GWEN IFILL: But, first, a trio of new studies provide new alarm about rising sea levels, and the prospect of further flooding along the coasts.
Among them, seas rose faster during the past century than at any point in the last 2,800 years.
Hari Sreenivasan is here with more on the story.
HARI SREENIVASAN: Scientists say this is more definitive proof that human actions are contributing to sea level rise. Already, coastal cities like Charleston, South Carolina, and Miami, Florida, for example, are facing more flood days than in decades past.
The global climate conversation is working toward keeping temperature rise limited to two degrees Celsius, and even under that scenario, as this animation shows, cities like Washington, D.C., and its well-known landmarks could look very different one day, albeit several hundred years in the future.
One study estimated that sea rise level could be as much as four feet higher by the end of this century under more dire scenarios.
Benjamin Strauss is with Climate Central, a research organization that worked on some of this.
So, Benjamin, when you see your graphs at the very end of it, there's this almost hockey stick effect. What is it that caused that acceleration of sea level rise?
BENJAMIN STRAUSS, Climate Central: The sea level is extremely sensitive to global temperature. And by burning fossil fuels and putting carbon in the atmosphere, we have heated up the planet a great deal over the last century.
HARI SREENIVASAN: So, how do we know in these models — how do you build these models to figure out what sea level rise was like going back 2,000 years? There wasn't somebody with a stick saying, here it is at 2.5 feet, here it is at three.
BENJAMIN STRAUSS: Yes, it's true.
So, there was a lot of detective work involved. Scientific teams around the world have been studying coastal marshes, taking cores, looking for clues about where things grew, at what times. And this study is special, in that it went beyond each of the individual studies that we have seen in the past, and integrated them all, to put together one picture out of all of that detective work.
HARI SREENIVASAN: So, let's talk a little bit about impacts.
Take a city like Charleston, a low-lying city already that we know is facing some of these floods.

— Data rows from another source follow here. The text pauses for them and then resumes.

-- ==== Sys2Proof/Machine/Control.lean ====
section
/-! DEFINITION. Branches, jumps, masks, the horizon instructions and `exit` (R229 to R245). -/

namespace Sys2Proof.Machine
open Sys2Proof

/-- A branch target: a signed displacement in halfwords from the PC (R229, R245). -/
def relPc {w : Nat} (th : Thread) (x : BitVec w) : Addr := th.pc + (x.signExtend 48 <<< 1)

/-- The landing check of a target, where the launch asks for it: the state after the fetch and, if the jump is not made, a
trap's cause, or none where the core stalls (R231). -/
def landCheck (s : State) (t : Nat) (target : DWord) : State × Option (Option Nat) :=
  match s.launch? (s.launchOf t) with
  | some l =>
    if l.header.getLsbD 0 then
      let r := fetch32 s (s.coreOf t) (s.trainOf t).quarter (s.ctxOf t) (s.launchOf t) target.toNat t
      match r.2 with
      | .ok b => if wordOfBytes b &&& 0xFFFFFFFD = 0x08000041 then (r.1, none) else (r.1, some (some 10))
      | .stall => (r.1, some none)
      | .fault c _ => (r.1, some (some c))
    else (s, none)
  | none => (s, none)

/-- An indirect jump to the pair at `a` (R231): the checks of the target, the landing check where `land`, the link, the new PC. -/
def jumpBody (a : Nat) (land : Bool) (link : Thread → Thread) (s : State) (t : Nat) : State :=
  let target := getX (s.thread t) a
  if target.extractLsb' 48 16 ≠ 0 then raise s t 6 target
  else if target.getLsbD 0 then raise s t 4 target
  else
    let r := if land then landCheck s t target else (s, none)
    match r.2 with
    | none => r.1.modThread t fun th => goTo (link th) (target.setWidth 48)
    | some (some c) => raise r.1 t c target
    | some none => r.1

/-- The oldest trap that a helper charged to a thread delivered, once its own older operations have resolved and its results have
arrived, with the resume PC at its instruction (R185, R330, R369). -/
def deliverCharged (s : State) (t : Nat) (r : Record) : State :=
  if unresolved (s.thread t) ≠ 0 then park s t .ownHorizon
  else if outstanding (s.thread t) then park s t .results
  else (takeTrap s t (r.withRpc (s.thread t).pc) fun th => dropCharged th r).1

/-- The helpers of a thread waited for, and what they charged delivered: the rest runs once neither is left (R234, R327). -/
def afterHelpers (rest : State → Nat → State) (s : State) (t : Nat) : State :=
  match (s.thread t).bank with
  | none => rest s t
  | some b =>
    if !b.live.isEmpty then park s t .helpers
    else match b.charged with
      | r :: _ => deliverCharged s t r
      | [] => rest s t

/-- The thread leaves every mask of its train and the issue table (step 4 of R234). -/
def endThread (s : State) (t : Nat) : State :=
  let th := s.thread t
  let s := s.modTrain th.train fun x => { x with masks := mapEach (fun _ (m : DWord) => m &&& ~~~(1#64 <<< th.tidx)) x.masks }
  let s := s.modThread t fun th => { goTo th th.pc with exited := true, bank := none, next := 0, endIter := 0, returns := [], armed := false }
  testGathers s th.train

/-- Steps 2 to 4 of `exit` (R234). -/
def exitSteps : State → Nat → State := afterHelpers fun s t =>
  let s := s.modThread t fun th => { th with bank := none }
  let r := boundaryStep s t 3
  if r.2 then endThread r.1 t else r.1
/-- `exit` (R234): in handler mode it delivers a held cause, or ends that mode; it then takes its steps, the first of which is the wait of
a marked instruction. -/
def exitBody (s : State) (t : Nat) : State :=
  let th := s.thread t
  if th.hm ∧ th.tpend ≠ 0 then markedBody deliverHeld s t
  else markedBody exitSteps (if th.hm then s.modThread t endHandler else s) t

/-- `br` (R229). -/
def execBr (x : BitVec 21) (v : BitVec 1) (q : BitVec 3) (sm : BitVec 1) (s : State) : Host.Outcome State Fault Refusal :=
  issueEach (.br x v q sm) (fun s t => s.modThread t fun th =>
    if q = 0 ∨ getQ th q.toNat != (v == 1) then goTo th (relPc th x) else past (.br x v q sm) th) s

/-- `call` (R229). -/
def execCall (x : BitVec 21) (sm : BitVec 1) (s : State) : Host.Outcome State Fault Refusal :=
  issueEach (.call x sm) (fun s t => s.modThread t fun th => goTo (setX th 0 ((th.pc + 4).setWidth 64)) (relPc th x)) s

/-- `exit` (R234). -/
def execExit (sm : BitVec 1) (s : State) : Host.Outcome State Fault Refusal :=
  issueEach (.exit sm) exitBody s

/-- `jr` (R231). -/
def execJr (a : BitVec 6) (sm : BitVec 1) (s : State) : Host.Outcome State Fault Refusal :=
  issueEach (.jr a sm) (jumpBody a.toNat true id) s

/-- `jalr` (R231). -/
def execJalr (a : BitVec 6) (d : BitVec 6) (sm : BitVec 1) (s : State) : Host.Outcome State Fault Refusal :=
  issueEach (.jalr a d sm) (jumpBody a.toNat true fun th => setX th d.toNat ((th.pc + 4).setWidth 64)) s

/-- `ret` (R231). -/
def execRet (a : BitVec 6) (sm : BitVec 1) (s : State) : Host.Outcome State Fault Refusal :=
  issueEach (.ret a sm) (jumpBody a.toNat false id) s

/-- `land` (R233). -/
def execLand (sm : BitVec 1) (s : State) : Host.Outcome State Fault Refusal :=
  issueEach (.land sm) (fixedBody (.land sm) id) s

/-- `join` (R236). -/
def execJoin (d : BitVec 6) (sm : BitVec 1) (s : State) : Host.Outcome State Fault Refusal :=
  issueEach (.join d sm) (fun s t => advance (.join d sm) (modMask s (s.thread t).train d.toNat fun m => m ||| (1#64 <<< (s.thread t).tidx)) t) s

/-- `leave` (R236). -/
def execLeave (d : BitVec 6) (sm : BitVec 1) (s : State) : Host.Outcome State Fault Refusal :=
  issueEach (.leave d sm) (fun s t =>
    let s := advance (.leave d sm) (modMask s (s.thread t).train d.toNat fun m => m &&& ~~~(1#64 <<< (s.thread t).tidx)) t
    testGather s (s.thread t).train d.toNat) s

/-- `waitm` (R237). -/
def execWaitm (d : BitVec 6) (sm : BitVec 1) (s : State) : Host.Outcome State Fault Refusal :=
  issueEach (.waitm d sm) (gatherBody d.toNat fun s t => advance (.waitm d sm) s t) s

/-- `mrd` (R237). -/
def execMrd (a : BitVec 6) (d : BitVec 6) (sm : BitVec 1) (s : State) : Host.Outcome State Fault Refusal :=
  issueEach (.mrd a d sm) (fun s t => s.modThread t fun th => past (.mrd a d sm) (setX th d.toNat (mapGetD (s.train th.train).masks a.toNat 0))) s

/-- `hzrd` (R243). -/
def execHzrd (d : BitVec 6) (sm : BitVec 1) (s : State) : Host.Outcome State Fault Refusal :=
  issueEach (.hzrd d sm) (variableBody (.hzrd d sm) fun th => plainResult d.toNat (th.seq ++ th.hz)) s

/-- `hzwait` (R244). Each thread waits on its own window (R171). `hzwait 16` parks a recruiter whose operations and those of its helpers, which
R329 counts together, are more than 16: R244 says that it never parks, of the 16 that one window can hold. (DEDUCED, log entry 76.) -/
def execHzwait (a : BitVec 6) (sm : BitVec 1) (s : State) : Host.Outcome State Fault Refusal :=
  issueEach (.hzwait a sm) (fun s t => if unresolvedAll s t ≤ a.toNat then advance (.hzwait a sm) s t else park s t (.horizon a.toNat)) s

/-- `hzbr` (R245). -/
def execHzbr (x : BitVec 18) (sm : BitVec 1) (s : State) : Host.Outcome State Fault Refusal :=
  issueEach (.hzbr x sm) (fun s t => if horizonClear s t then s.modThread t fun th => goTo th (relPc th x) else advance (.hzbr x sm) s t) s

/-- `hzbrn` (R245). -/
def execHzbrn (x : BitVec 18) (sm : BitVec 1) (s : State) : Host.Outcome State Fault Refusal :=
  issueEach (.hzbrn x sm) (fun s t => if horizonClear s t then advance (.hzbrn x sm) s t else s.modThread t fun th => goTo th (relPc th x)) s

end Sys2Proof.Machine
end

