-- ==== Sys2Proof/Machine/Phases.lean ====
section
/-! DEFINITION. Phases, fences, barriers, range flushes and presence (R126 to R132, R290 to R295). -/

namespace Sys2Proof.Machine
open Sys2Proof

/-- A phase boundary at a scope (R126, R127, R291). -/
def phaseBody (i : Instr) (scope : Nat) (s : State) (t : Nat) : State :=
  let r := boundaryStep s t scope
  if r.2 then advance i r.1 t else r.1
/-- A fence: it waits until every older strong access of the thread is performed, remote, aperture and host ones at domain scope alone
(R128). -/
def fenceBody (i : Instr) (domain : Bool) (s : State) (t : Nat) : State :=
  if strongPerformed domain (s.thread t) then advance i s t else park s t (.fence domain)

/-- `bar.train` (R129, R292): the boundary's first steps, the gathering, and the clock read at departure. -/
def barTrainBody (i : Instr) (m : Nat) (s : State) (t : Nat) : State :=
  let th := s.thread t
  if th.stage = 1 then advance i (readClocks s (s.coreOf t) 0) t
  else if (mapGetD (s.trainOf t).masks m 0).getLsbD th.tidx then
    let r := boundaryPublish s t 0
    if r.2 then testGather (park r.1 t (.gather m)) th.train m else r.1
  else raise s t 1 0

/-- The thread capacity of a scope group (R293). -/
def barCapacity (scope : Nat) : Nat := if scope = 1 then 16384 else if scope = 2 then 393216 else 1572864
/-- An arrival at a barrier: the last one that is needed lets every thread depart (R293). -/
def arrive (i : Instr) (s : State) (t scope id count : Nat) : State :=
  let key := barrierKey (s.launchOf t) scope (scopeGroup scope (s.coreOf t)) id
  let b := mapGetD s.barriers key { need := 0, arrived := [], generation := 0 }
  let b := if b.arrived.isEmpty then { b with need := count } else b
  let arrived := b.arrived ++ [t]
  if b.need ≤ arrived.length then
    let s := { s with barriers := mapSet s.barriers key { b with arrived := [], generation := b.generation + 1 } }
    advance i (readClocks s (s.coreOf t) scope) t
  else
    let s := { s with barriers := mapSet s.barriers key { b with arrived := arrived } }
    (park s t (.barrier b.generation)).modThread t fun th => { th with stage := 3 }
/-- `bar.S` at movement, calibre or device scope (R129, R293): scopes 1, 2 and 3. -/
def barBody (i : Instr) (scope : Nat) (id : BitVec 4) (a : BitVec 6) (s : State) (t : Nat) : State :=
  let th := s.thread t
  let count := (getG th a.toNat).toNat
  if th.stage = 3 then advance i (readClocks s (s.coreOf t) scope) t
  else if count = 0 ∨ barCapacity scope < count then raise s t 1 0
  else
    let r := boundaryPublish s t scope
    if r.2 then arrive i r.1 t scope id.toNat count else r.1

/-! Range flush and range invalidate (R60, R61, R294). -/

/-- Whether enabled host windows cover a range, from an address on. -/
def windowsCover (ws : SMap (BitVec 128)) (hi : Nat) : Nat → Nat → Bool
  | 0, a => decide (hi ≤ a)
  | n + 1, a =>
    if hi ≤ a then true
    else match ws.find? fun p => fld p.2 0 0 = 1 && decide (fld p.2 63 24 * 4096 ≤ a) && decide (a < (fld p.2 103 64 + 1) * 4096) with
      | some p => windowsCover ws hi n ((fld p.2 103 64 + 1) * 4096)
      | none => false
/-- Whether a range breaks the rules of its space (R294). -/
def rangeBad (s : State) (t space : Nat) (a : DWord) (len : Nat) : Bool :=
  badLayout space a ||
    (if space = 4 then decide (2 ^ 52 < a.toNat + len) || !windowsCover (s.ctx (s.ctxOf t)).windows (a.toNat + len) 17 a.toNat
     else decide (2 ^ 48 < a.toNat % 2 ^ 48 + len))
/-- A range operation begins: it starts its walk only once every older operation has resolved (R61). -/
def startRange (s : State) (t kind space : Nat) (i : Instr) (pc : Addr) (addr : DWord) (data : List Byte) : State :=
  let seq := (s.thread t).seq.toNat
  let s := s.modThread t fun th => addOp th { seq := 0, kind := kind, pc := pc, insn := i, addr := addr, data := data }
  if rangeBad s t space addr (natOfBytes data) then failOp s t seq 6 addr else s
/-- A thread issues a range flush or invalidate. -/
def rangeBody (i : Instr) (kind space : Nat) (b a : BitVec 6) (s : State) (t : Nat) : State :=
  let th := s.thread t
  startRange (advance i s t) t kind space i th.pc (getX th a.toNat) (regBytes th b.toNat 1)

/-! Presence (R295). -/

/-- `prs.wait`: parks until every line of the range is present. -/
def prsWaitBody (i : Instr) (b a : BitVec 6) (s : State) (t : Nat) : State :=
  let th := s.thread t
  let x := getX th a.toNat
  let n := (getG th b.toNat).toNat
  if scrOutside s t x n then raise s t 7 x
  else
    match scrHold (s.core (s.coreOf t)) x.toNat (x.toNat + n) false with
    | some w => park s t w
    | none => advance i s t
/-- `prs.test`: whether the line is present. -/
def prsTestBody (i : Instr) (a : BitVec 6) (q : BitVec 3) (s : State) (t : Nat) : State :=
  let x := getX (s.thread t) a.toNat
  if scrOutside s t x 1 then raise s t 7 x
  else variableBody i (fun _ =>
    { regs := [], preds := [(q.toNat, (scrGet (s.core (s.coreOf t)) (x.toNat / 128)).present)], flags := 0 }) s t

/-- `phase.train` (R291). -/
def execPhaseTrain (sm : BitVec 1) (s : State) : Host.Outcome State Fault Refusal :=
  issueEach (.phaseTrain sm) (phaseBody (.phaseTrain sm) 0) s

/-- `phase.movement` (R291). -/
def execPhaseMovement (sm : BitVec 1) (s : State) : Host.Outcome State Fault Refusal :=
  issueEach (.phaseMovement sm) (phaseBody (.phaseMovement sm) 1) s

/-- `phase.calibre` (R291). -/
def execPhaseCalibre (sm : BitVec 1) (s : State) : Host.Outcome State Fault Refusal :=
  issueEach (.phaseCalibre sm) (phaseBody (.phaseCalibre sm) 2) s

/-- `phase.device` (R291). -/
def execPhaseDevice (sm : BitVec 1) (s : State) : Host.Outcome State Fault Refusal :=
  issueEach (.phaseDevice sm) (phaseBody (.phaseDevice sm) 3) s

/-- `phase.domain` (R291). -/
def execPhaseDomain (sm : BitVec 1) (s : State) : Host.Outcome State Fault Refusal :=
  issueEach (.phaseDomain sm) (phaseBody (.phaseDomain sm) 4) s

/-- `fence.train` (R128, R291). -/
def execFenceTrain (sm : BitVec 1) (s : State) : Host.Outcome State Fault Refusal :=
  issueEach (.fenceTrain sm) (fenceBody (.fenceTrain sm) false) s

/-- `fence.movement` (R128, R291). -/
def execFenceMovement (sm : BitVec 1) (s : State) : Host.Outcome State Fault Refusal :=
  issueEach (.fenceMovement sm) (fenceBody (.fenceMovement sm) false) s

/-- `fence.calibre` (R128, R291). -/
def execFenceCalibre (sm : BitVec 1) (s : State) : Host.Outcome State Fault Refusal :=
  issueEach (.fenceCalibre sm) (fenceBody (.fenceCalibre sm) false) s

/-- `fence.device` (R128, R291). -/
def execFenceDevice (sm : BitVec 1) (s : State) : Host.Outcome State Fault Refusal :=
  issueEach (.fenceDevice sm) (fenceBody (.fenceDevice sm) false) s

/-- `fence.domain` (R128, R291). -/
def execFenceDomain (sm : BitVec 1) (s : State) : Host.Outcome State Fault Refusal :=
  issueEach (.fenceDomain sm) (fenceBody (.fenceDomain sm) true) s

/-- `bar.train` (R292). -/
def execBarTrain (d : BitVec 6) (sm : BitVec 1) (s : State) : Host.Outcome State Fault Refusal :=
  issueEach (.barTrain d sm) (barTrainBody (.barTrain d sm) d.toNat) s

/-- `bar.movement` (R293). -/
def execBarMovement (i : BitVec 4) (a : BitVec 6) (sm : BitVec 1) (s : State) : Host.Outcome State Fault Refusal :=
  issueEach (.barMovement i a sm) (barBody (.barMovement i a sm) 1 i a) s

/-- `bar.calibre` (R293). -/
def execBarCalibre (i : BitVec 4) (a : BitVec 6) (sm : BitVec 1) (s : State) : Host.Outcome State Fault Refusal :=
  issueEach (.barCalibre i a sm) (barBody (.barCalibre i a sm) 2 i a) s

/-- `bar.device` (R293). -/
def execBarDevice (i : BitVec 4) (a : BitVec 6) (sm : BitVec 1) (s : State) : Host.Outcome State Fault Refusal :=
  issueEach (.barDevice i a sm) (barBody (.barDevice i a sm) 3 i a) s

/-- `rflush.dev` (R60 to R67, R294). -/
def execRflushDev (b : BitVec 6) (a : BitVec 6) (sm : BitVec 1) (s : State) : Host.Outcome State Fault Refusal :=
  issueEach (.rflushDev b a sm) (rangeBody (.rflushDev b a sm) 0x40 1 b a) s

/-- `rflush.rem` (R60 to R67, R294). -/
def execRflushRem (b : BitVec 6) (a : BitVec 6) (sm : BitVec 1) (s : State) : Host.Outcome State Fault Refusal :=
  issueEach (.rflushRem b a sm) (rangeBody (.rflushRem b a sm) 0x40 2 b a) s

/-- `rflush.host` (R60 to R67, R294). -/
def execRflushHost (b : BitVec 6) (a : BitVec 6) (sm : BitVec 1) (s : State) : Host.Outcome State Fault Refusal :=
  issueEach (.rflushHost b a sm) (rangeBody (.rflushHost b a sm) 0x40 4 b a) s

/-- `rinval.dev` (R60 to R67, R294). -/
def execRinvalDev (b : BitVec 6) (a : BitVec 6) (sm : BitVec 1) (s : State) : Host.Outcome State Fault Refusal :=
  issueEach (.rinvalDev b a sm) (rangeBody (.rinvalDev b a sm) 0x41 1 b a) s

/-- `rinval.rem` (R60 to R67, R294). -/
def execRinvalRem (b : BitVec 6) (a : BitVec 6) (sm : BitVec 1) (s : State) : Host.Outcome State Fault Refusal :=
  issueEach (.rinvalRem b a sm) (rangeBody (.rinvalRem b a sm) 0x41 2 b a) s

/-- `rinval.host` (R60 to R67, R294). -/
def execRinvalHost (b : BitVec 6) (a : BitVec 6) (sm : BitVec 1) (s : State) : Host.Outcome State Fault Refusal :=
  issueEach (.rinvalHost b a sm) (rangeBody (.rinvalHost b a sm) 0x41 4 b a) s

/-- `prs.wait` (R295). -/
def execPrsWait (b : BitVec 6) (a : BitVec 6) (sm : BitVec 1) (s : State) : Host.Outcome State Fault Refusal :=
  issueEach (.prsWait b a sm) (prsWaitBody (.prsWait b a sm) b a) s

/-- `prs.test` (R295). -/
def execPrsTest (a : BitVec 6) (q : BitVec 3) (sm : BitVec 1) (s : State) : Host.Outcome State Fault Refusal :=
  issueEach (.prsTest a q sm) (prsTestBody (.prsTest a q sm) a q) s

end Sys2Proof.Machine
end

What's it likely to be like going forward, say, to the end of this century?
BENJAMIN STRAUSS: Well, really, the sharp increase in floods caused by us that we have seen over the last several decades is only just the beginning.
We're a few inches into a problem that's going to be measured in feet this century. And I'm afraid to say we can expect floods and flooding to accelerate a great deal more, even in the next two or three decades, than in the — than what we have already seen in the last two or three decades.
HARI SREENIVASAN: As we mentioned, the climate conferences that happen around the world, they're really trying to figure out this two-degree Celsius target, but your forecasts and your predictions and your models are showing that even at two degrees Celsius, there's a tremendous amount of increase in sea level rise, and a lot of coastal cities are impacted by this.
BENJAMIN STRAUSS: Yes.
In the long run, two degrees Celsius warming probably is not — a lot of today's coastal cities are probably not compatible with that, whether you're talking about Miami or Shanghai or London.
But two degrees is a great deal better than our current path. So there's some solace in that. And how quickly sea level rises will play a large role in how well we can adapt. I would also say that if we can end up being more ambitious than two degrees Celsius and cut warming down to 1.5 degrees in the long run, the impact there would be about half of what we could expect from two degrees Celsius. So that last half degree makes a big difference.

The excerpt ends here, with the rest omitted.